◆ **INSTRUCTIONS FOR THE TASK**
Repeat exactly the lines from the start of the material below up to and including the "s.sample.reset = true →" line.

◆ **MATERIAL SHOWN**
# # #
/-- R600, R601: the reset input at any boundary, whatever else is asserted: PC, T, I, F and mode as after reset, memory
unchanged. -/
def Obligations.ResetInput : Prop :=
  ∀ s : State, s.sample.reset = true →
    ∃ t : State, step s = .next t ∧ t.pc = 0x00000000#32 ∧ t.cpsr.mode.bits = 0b10011#5 ∧ t.cpsr.t = false ∧
      t.cpsr.i = true ∧ t.cpsr.f = true ∧ SameMemory s t

/-! ## Whole-machine properties -/

/-- The reset state meets the invariant. -/
def Obligations.InvReset : Prop := Invariant State.reset

/-- From every state with memory in canonical form and an aligned PC, a step gives such a state. -/
def Obligations.StepKeepsInv : Prop := ∀ s t : State, Invariant s → step s = .next t → Invariant t

/-- R575, R576: what an instruction of User mode can do: either the machine stays in User mode with I, F, every SPSR and
every register of the exception modes unchanged; or it has entered the one mode and vector of an exception that the
instruction raised, with the old CPSR's I, F, T and mode saved in that mode's SPSR, IRQs disabled, ARM state, F
unchanged, and no other SPSR and no other exception mode's register changed. -/
def Obligations.UserModeConfined : Prop :=
  ∀ (i : Instr) (s t : State), s.cpsr.mode = .usr → exec i s = .next t →
    (t.cpsr.mode = .usr ∧ t.cpsr.i = s.cpsr.i ∧ t.cpsr.f = s.cpsr.f ∧ t.spsrs = s.spsrs ∧
      ∀ g : GReg, exceptionBanked g = true → t.regs.get g = s.regs.get g) ∨
    (∃ r : Raised, t.cpsr.mode = r.mode ∧ t.pc = r.vector ∧ t.cpsr.i = true ∧ t.cpsr.f = s.cpsr.f ∧
      t.cpsr.t = false ∧ t.spsrs.get? r.mode = some s.cpsr.saved ∧
      (∀ m : Mode, m ≠ r.mode → t.spsrs.get? m = s.spsrs.get? m) ∧
      ∀ g : GReg, exceptionBanked g = true → g ≠ linkReg r.mode → t.regs.get g = s.regs.get g)

/-- R41: in every mode, an instruction other than the two BX leaves T alone, or has entered an exception (T clear), or
has copied T with the whole SPSR of the mode it ran in. -/
def Obligations.WhatChangesT : Prop :=
  ∀ (i : Instr) (s t : State), (∀ (c : Cond) (rn : Reg), i ≠ .bx c rn) → (∀ rs : Reg, i ≠ .tBx rs) →
    exec i s = .next t →
    t.cpsr.t = s.cpsr.t ∨
    (∃ r : Raised, t.cpsr.mode = r.mode ∧ t.pc = r.vector ∧ t.cpsr.t = false) ∨
    (∃ (p : Psr) (m : Mode), s.spsrs.get? s.cpsr.mode = some p ∧ m.bits = p.m ∧
      t.cpsr = { flags := p.flags, i := p.i, f := p.f, t := p.t, mode := m })

/-- R34: loads, stores, branches, SWP, MRS and the THUMB formats 5 (ADD, MOV, BX) and 6 to 19 never write the flags,
also when they abort or trap. -/
def Obligations.FlagsKept : Prop :=
  ∀ (i : Instr) (s t : State), keepsFlags i = true → exec i s = .next t → t.cpsr.flags = s.cpsr.flags

/-- R70, R547: an instruction that is no store changes no byte of memory, also when it takes an exception. -/
def Obligations.OnlyStoresStore : Prop :=
  ∀ (i : Instr) (s t : State), storesMemory i = false → exec i s = .next t → SameMemory s t

/-- The restrictions of the operands are the only ones: a well-formed instruction never faults and is refused only for
want of an SPSR, for an illegal mode or for a change of T by MSR. That LDC and STC with write-back to R15 are not
well-formed is the model's reading (DEDUCED, log 23), as is the refusal of SWP with Rn = R15 (DESIGN CHOICE, log 16). -/
def Obligations.WellFormedRuns : Prop :=
  ∀ (i : Instr) (s : State), i.wellFormed = true →
    (∃ t : State, exec i s = .next t) ∨ exec i s = .refused .noSpsr ∨ exec i s = .refused .illegalMode ∨
      exec i s = .refused .tChangedByMsr

/-- U1, U3 to U7, U10 to U14, U30: an instruction that violates an operand restriction is refused under the name of that
restriction (`violation`) when its condition passes and, for LDC and STC, its coprocessor is attached; the instructions
that violate none are the well-formed ones. Which of two violated restrictions gives the name (DESIGN CHOICE, log 24),
SWP with Rn = R15 (DESIGN CHOICE, log 16) and write-back to R15 by LDC and STC (DEDUCED, log 23) are the model's. -/
def Obligations.IllFormedRefused : Prop :=
  (∀ i : Instr, violation i = none ↔ i.wellFormed = true) ∧
  ∀ (i : Instr) (r : Refusal) (s : State), violation i = some r → condHolds i s →
    (∀ p : BitVec 4, transferCoproc i = some p → p ∈ s.platform.coprocs) → exec i s = .refused r
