theorem Encoded.b (c : Cond) (off : BitVec 24) : Encoded.Statement (.b c off) := by
  refine ⟨_, rfl, ?_⟩
  simp only [BitVec.or_assoc]
  exact condition_field _ _ (by simp [BitVec.extractLsb'_or, slice_place_off])

theorem Encoded.bl (c : Cond) (off : BitVec 24) : Encoded.Statement (.bl c off) := by
  refine ⟨_, rfl, ?_⟩
  simp only [BitVec.or_assoc]
  exact condition_field _ _ (by simp [BitVec.extractLsb'_or, slice_place_off])

theorem Encoded.bx (c : Cond) (rn : Reg) : Encoded.Statement (.bx c rn) := by
  refine ⟨_, rfl, ?_⟩
  simp only [BitVec.or_assoc]
  exact condition_field _ _ (by simp [BitVec.extractLsb'_or, slice_place_off])

theorem Encoded.swi (c : Cond) (comment : BitVec 24) : Encoded.Statement (.swi c comment) := by
  refine ⟨_, rfl, ?_⟩
  simp only [BitVec.or_assoc]
  exact condition_field _ _ (by simp [BitVec.extractLsb'_or, slice_place_off])

theorem Encoded.undefined (c : Cond) (hi : BitVec 20) (lo : BitVec 4) : Encoded.Statement (.undefined c hi lo) := by
  refine ⟨_, rfl, ?_⟩
  simp only [BitVec.or_assoc]
  exact condition_field _ _ (by simp [BitVec.extractLsb'_or, slice_place_off])

theorem Encoded.andImm (c : Cond) (sf : Bool) (rn rd : Reg) (o : Op2Imm) : Encoded.Statement (.andImm c sf rn rd o) :=
  ⟨_, rfl, armWord_condition ..⟩

theorem Encoded.andShImm (c : Cond) (sf : Bool) (rn rd : Reg) (o : Op2ShImm) :
    Encoded.Statement (.andShImm c sf rn rd o) :=
  ⟨_, rfl, armWord_condition ..⟩

theorem Encoded.andShReg (c : Cond) (sf : Bool) (rn rd : Reg) (o : Op2ShReg) :
    Encoded.Statement (.andShReg c sf rn rd o) :=
  ⟨_, rfl, armWord_condition ..⟩

theorem Encoded.eorImm (c : Cond) (sf : Bool) (rn rd : Reg) (o : Op2Imm) : Encoded.Statement (.eorImm c sf rn rd o) :=
  ⟨_, rfl, armWord_condition ..⟩

theorem Encoded.eorShImm (c : Cond) (sf : Bool) (rn rd : Reg) (o : Op2ShImm) :
    Encoded.Statement (.eorShImm c sf rn rd o) :=
  ⟨_, rfl, armWord_condition ..⟩

theorem Encoded.eorShReg (c : Cond) (sf : Bool) (rn rd : Reg) (o : Op2ShReg) :
    Encoded.Statement (.eorShReg c sf rn rd o) :=
  ⟨_, rfl, armWord_condition ..⟩

theorem Encoded.subImm (c : Cond) (sf : Bool) (rn rd : Reg) (o : Op2Imm) : Encoded.Statement (.subImm c sf rn rd o) :=
  ⟨_, rfl, armWord_condition ..⟩

theorem Encoded.subShImm (c : Cond) (sf : Bool) (rn rd : Reg) (o : Op2ShImm) :
    Encoded.Statement (.subShImm c sf rn rd o) :=
  ⟨_, rfl, armWord_condition ..⟩

theorem Encoded.subShReg (c : Cond) (sf : Bool) (rn rd : Reg) (o : Op2ShReg) :
    Encoded.Statement (.subShReg c sf rn rd o) :=
  ⟨_, rfl, armWord_condition ..⟩

theorem Encoded.rsbImm (c : Cond) (sf : Bool) (rn rd : Reg) (o : Op2Imm) : Encoded.Statement (.rsbImm c sf rn rd o) :=
  ⟨_, rfl, armWord_condition ..⟩

theorem Encoded.rsbShImm (c : Cond) (sf : Bool) (rn rd : Reg) (o : Op2ShImm) :
    Encoded.Statement (.rsbShImm c sf rn rd o) :=
  ⟨_, rfl, armWord_condition ..⟩

theorem Encoded.rsbShReg (c : Cond) (sf : Bool) (rn rd : Reg) (o : Op2ShReg) :
    Encoded.Statement (.rsbShReg c sf rn rd o) :=
  ⟨_, rfl, armWord_condition ..⟩

theorem Encoded.addImm (c : Cond) (sf : Bool) (rn rd : Reg) (o : Op2Imm) : Encoded.Statement (.addImm c sf rn rd o) :=
  ⟨_, rfl, armWord_condition ..⟩

theorem Encoded.addShImm (c : Cond) (sf : Bool) (rn rd : Reg) (o : Op2ShImm) :
    Encoded.Statement (.addShImm c sf rn rd o) :=
  ⟨_, rfl, armWord_condition ..⟩

theorem Encoded.addShReg (c : Cond) (sf : Bool) (rn rd : Reg) (o : Op2ShReg) :
    Encoded.Statement (.addShReg c sf rn rd o) :=
  ⟨_, rfl, armWord_condition ..⟩

theorem Encoded.adcImm (c : Cond) (sf : Bool) (rn rd : Reg) (o : Op2Imm) : Encoded.Statement (.adcImm c sf rn rd o) :=
  ⟨_, rfl, armWord_condition ..⟩

theorem Encoded.adcShImm (c : Cond) (sf : Bool) (rn rd : Reg) (o : Op2ShImm) :
    Encoded.Statement (.adcShImm c sf rn rd o) :=
  ⟨_, rfl, armWord_condition ..⟩

theorem Encoded.adcShReg (c : Cond) (sf : Bool) (rn rd : Reg) (o : Op2ShReg) :
    Encoded.Statement (.adcShReg c sf rn rd o) :=
  ⟨_, rfl, armWord_condition ..⟩

theorem Encoded.sbcImm (c : Cond) (sf : Bool) (rn rd : Reg) (o : Op2Imm) : Encoded.Statement (.sbcImm c sf rn rd o) :=
  ⟨_, rfl, armWord_condition ..⟩

theorem Encoded.sbcShImm (c : Cond) (sf : Bool) (rn rd : Reg) (o : Op2ShImm) :
    Encoded.Statement (.sbcShImm c sf rn rd o) :=
  ⟨_, rfl, armWord_condition ..⟩

theorem Encoded.sbcShReg (c : Cond) (sf : Bool) (rn rd : Reg) (o : Op2ShReg) :
    Encoded.Statement (.sbcShReg c sf rn rd o) :=
  ⟨_, rfl, armWord_condition ..⟩

theorem Encoded.rscImm (c : Cond) (sf : Bool) (rn rd : Reg) (o : Op2Imm) : Encoded.Statement (.rscImm c sf rn rd o) :=
  ⟨_, rfl, armWord_condition ..⟩

theorem Encoded.rscShImm (c : Cond) (sf : Bool) (rn rd : Reg) (o : Op2ShImm) :
    Encoded.Statement (.rscShImm c sf rn rd o) :=
  ⟨_, rfl, armWord_condition ..⟩

theorem Encoded.rscShReg (c : Cond) (sf : Bool) (rn rd : Reg) (o : Op2ShReg) :
    Encoded.Statement (.rscShReg c sf rn rd o) :=
  ⟨_, rfl, armWord_condition ..⟩

theorem Encoded.tstImm (c : Cond) (rn : Reg) (o : Op2Imm) : Encoded.Statement (.tstImm c rn o) :=
  ⟨_, rfl, armWord_condition ..⟩

theorem Encoded.tstShImm (c : Cond) (rn : Reg) (o : Op2ShImm) : Encoded.Statement (.tstShImm c rn o) :=
  ⟨_, rfl, armWord_condition ..⟩

theorem Encoded.tstShReg (c : Cond) (rn : Reg) (o : Op2ShReg) : Encoded.Statement (.tstShReg c rn o) :=
  ⟨_, rfl, armWord_condition ..⟩

theorem Encoded.teqImm (c : Cond) (rn : Reg) (o : Op2Imm) : Encoded.Statement (.teqImm c rn o) :=
  ⟨_, rfl, armWord_condition ..⟩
# # #
◆ **ANSWER FOR THIS EXERCISE**
/-- R600, R601: the reset input at any boundary, whatever else is asserted: PC, T, I, F and mode as after reset, memory
unchanged. -/
def Obligations.ResetInput : Prop :=
  ∀ s : State, s.sample.reset = true →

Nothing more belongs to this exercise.